UMO-2011/03/B/NZ9/01383
Tytuł projektu: | Nowe ścieżki wyciszania RNA w analizie funkcjonalnej genów warunkujących ważne cechy użytkowe poliploidalnych zbóż |
Tytuł (jęz. angielski): | The new RNA silencing pathways as tools in functional analysis of genes determining agriculturally important traits in polyploid cereals |
Kierownik projektu: | prof. dr hab. Anna Nadolska-Orczyk |
Numer umowy: | UMO-2011/03/B/NZ9/01383 |
Termin rozpoczęcia: | 2012-08-14 |
Termin zakończenia: | 2016-06-13 |
Opis rezultatów projektu:
Technologia wyciszania genów stała się świetnym narzędziem do analizy roli genów w wielu organizmach, włączając w to rośliny. Umożliwia również uzyskanie pożądanego fenotypu. Technologia bazuje na naturalnym mechanizmie regulacji ekspresji genów poprzez interferujące RNA (RNAi). Wyciszanie/regulacja ekspresji może przebiegać na poziomie transkrypcji (TGS) lub potranskrypcyjnie (PTGS). Biorą w niej udział krótkie, najczęściej 21 – 24 nukleotydowe RNA (sRNA) w tym microRNA i siRNA. Technologia RNAi jest szczególnie przydatna do analizy funkcji genów w poliploidalnych zbożach, jak pszenica i pszenżyto, posiadających bardzo duże i złożone genomy. Najszerzej stosowaną dotąd technologią wyciszania genów, w tym w pszenicy, i tylko przez nasz zespół w pszenżycie, opiera się na wykorzystaniu kaset wyciszających typu hpRNA, gdzie sygnał wyciszający jest przekazywany przez siRNA. W ramach projektu badaliśmy możliwości wykorzystania mechanizmu regulacji ekspresji genów na poziomie transkrypcyjnym TGS i z użyciem sztucznych mikro RNA (amiRNA) do wyciszania genów w poliploidalnych zbożach. Tego typu badania nie były dotąd prowadzone.
Opracowaliśmy ukierunkowaną metodę wyciszania ekspresji genów w poliploidalnych zbożach, pszenicy i pszenżycie z użyciem sztucznych mikro RNA (amiRNA). Wykazaliśmy, że jest ona wydajna i silniej specyficzna w stosunku do wcześniej opracowanej technologii opartej na interferencji RNA z użyciem kaset typu spinki (hpRNAi). W wyniku wyciszania genów związanych z twardością ziarna uzyskano spodziewany fenotyp u pszenicy. Udokumentowano również podobną rolę ortologów tych genów u pszenżyta, co nie było możliwe do wykazania w technologii siRNA. Wykazaliśmy, że wyciszenie genów odgrywających podobną rolę u obydwu gatunków, dało odmienny efekt związany z zawartością białka całkowitego w ziarniakach; u pszenicy zawartość białka była niższa a u pszenżyta wyższa. Zaskakującym wynikiem było, że silny i specyficzny sygnał wyciszania ekspresji badanych genów za pomocą amiRNA w pierwszym pokoleniu był wygaszany w następnym pokoleniu generatywnym, mimo prawidłowego dziedziczenia kasety wyciszającej.

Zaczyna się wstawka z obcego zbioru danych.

-- ==== Sys2Proof/Machine/Release.lean ====
section
/-! DEFINITION. Machine/Release.lean: the secured frame and its verification (spec/04 R86 to R89, R106, R107), the order of the
release stage, its two modes, stomping, quarantine and the port guard (spec/06_speculative_release.md). -/

namespace Sys2Proof.Machine

/-! ## GCM (R82 to R89, R122) -/

/-- The 12-byte IV: SCI and PN, or the salt combined with SSCI and the 64-bit PN. -/
def gcmIv (c : Chan) (k : KeyMat) (pn : Nat) : List Byte :=
  if c.xpn then List.zipWith (fun a b => a ^^^ b) (beBytes 4 c.ssci ++ beBytes 8 pn) (k.salt.getD (zeros 12))
  else leBytes 8 c.sci.toNat ++ beBytes 4 pn

/-- The TCI and AN octet of a frame sent on a channel (R87). -/
def tciOctet (c : Chan) (an : Nat) : Nat :=
  b2n c.es * 64 + b2n c.sciTag * 32 + b2n c.scb * 16 + (if c.conf then 12 else 0) + an

/-- The encrypted frame that leaves the line port, FCS included (R87, R88). -/
def secure (c : Chan) (an : Nat) (k : KeyMat) (pn : Nat) (h : Hdr) (b : List Byte) : List Byte :=
  let n := 4 * min c.clearTags h.tags.length
  let addr := b.take 12
  let clear := slice b 12 n
  let user := slice b (12 + n) (b.length - 16 - n)
  let tag := [0x88, 0xE5, BitVec.ofNat 8 (tciOctet c an), BitVec.ofNat 8 (if user.length < 48 then user.length else 0)] ++
    beBytes 4 (pn % 2 ^ 32) ++ (if c.sciTag then leBytes 8 c.sci.toNat else [])
  let o := if c.conf then min c.offsetBytes user.length else user.length
  let aad := addr ++ (if c.authTags then clear else []) ++ tag ++ user.take o
  let iv := gcmIv c k pn
  let ct := Config.gcmCrypt k.sak iv (user.drop o)
  let body := addr ++ clear ++ tag ++ user.take o ++ ct ++ Config.gcmTag k.sak iv aad ct
  body ++ fcsOf body

/-- The frame a line frame decrypts to, FCS included, and whether its ICV, SL and the E and C bits agree (R86 to R89). -/
def unsecure (c : Chan) (k : KeyMat) (pn : Nat) (h : Hdr) (t : SecTag) (b : List Byte) : List Byte × Bool :=
  let addr := b.take 12
  let clear := slice b 12 (4 * h.tags.length)
  let at_ := h.off + t.len
  let tag := slice b h.off t.len
  let data := slice b at_ (b.length - at_ - 20)
  let icv := slice b (b.length - 20) 16
  let o := if c.conf then min c.offsetBytes data.length else data.length
  let aad := addr ++ (if c.authTags then clear else []) ++ tag ++ data.take o
  let iv := gcmIv c k pn
  let ct := data.drop o
  let body := addr ++ clear ++ data.take o ++ Config.gcmCrypt k.sak iv ct
  let slOk := if t.sl = 0 then decide (48 ≤ data.length) else t.sl == data.length
  (body ++ fcsOf body, Config.gcmTag k.sak iv aad ct == icv && slOk && t.e == c.conf && t.c == c.conf)

/-! ## Replay (R26, R106, R107, R113) -/

/-- The full PN of a received SecTAG (R106): the upper half of LOWEST_PN's, one more where its lower half has its highest bit
set and the received PN has not. -/
def State.fullPn (s : State) (sa pn : Nat) : Nat :=
  let c := s.saChan sa
  if !c.xpn then pn
  else
    let low := (s.ctx sa).lowest c.replayWindow
    let v := low / 2 ^ 32 * 2 ^ 32 + pn
    if 2 ^ 31 ≤ low % 2 ^ 32 ∧ pn < 2 ^ 31 then v + 2 ^ 32 else v

/-- The bitmap has PN `pn` marked. -/
def Ctx.marks (x : Ctx) (pn : Nat) : Bool :=
  decide (pn ≤ x.high) && decide (x.high < pn + 2048) && (x.bitmap.getLsbD (pn % 2048) || decide (pn ≤ x.onesTo))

W przeciwieństwie, efekt wyciszania tych samych genów z użyciem hp-RNAi był silny i stabilnie dziedziczony aż do czwartego pokolenia. Użycie do transformacji genetycznej amiRNA jednego z genów i jego ortologa blokowało formowanie zarodków somatycznych i tym samym otrzymanie roślin u obydwu gatunków. Sugeruje to negatywny wpływ niektórych sztucznych RNA na rozwój roślin.
Wykazano brak możliwości zastosowania technologii wyciszania transkrypcyjnego (TGS) do analizy funkcji genów w badanych gatunkach poliploidalnych zbóż.
Zidentyfikowano nowe rodzaje miRNA pszenicy poszerzające pulę dostępnych u pszenicy prekursorów, które mogą być wykorzystane do konstrukcji sztucznych miRNA, z uwzględnieniem ich aktywności i specyficzności tkankowej.
Badania przyczynią się do rozwoju technologii ukierunkowanego wyciszania ekspresji genów endogennych poliploidalnych zbóż. Tym samym zwiększą możliwości analizy funkcji genów, w tym genów warunkujących ważne cechy użytkowe. Analiza tego typu genów umożliwia poszukiwanie w materiale genetycznym właściwego mutanta i/lub uzyskanie fenotypu o pożądanych cechach. Ponadto będzie możliwe opracowanie specyficznych znaczników molekularno-fizjologicznych danych genów o charakterze aplikacyjnym.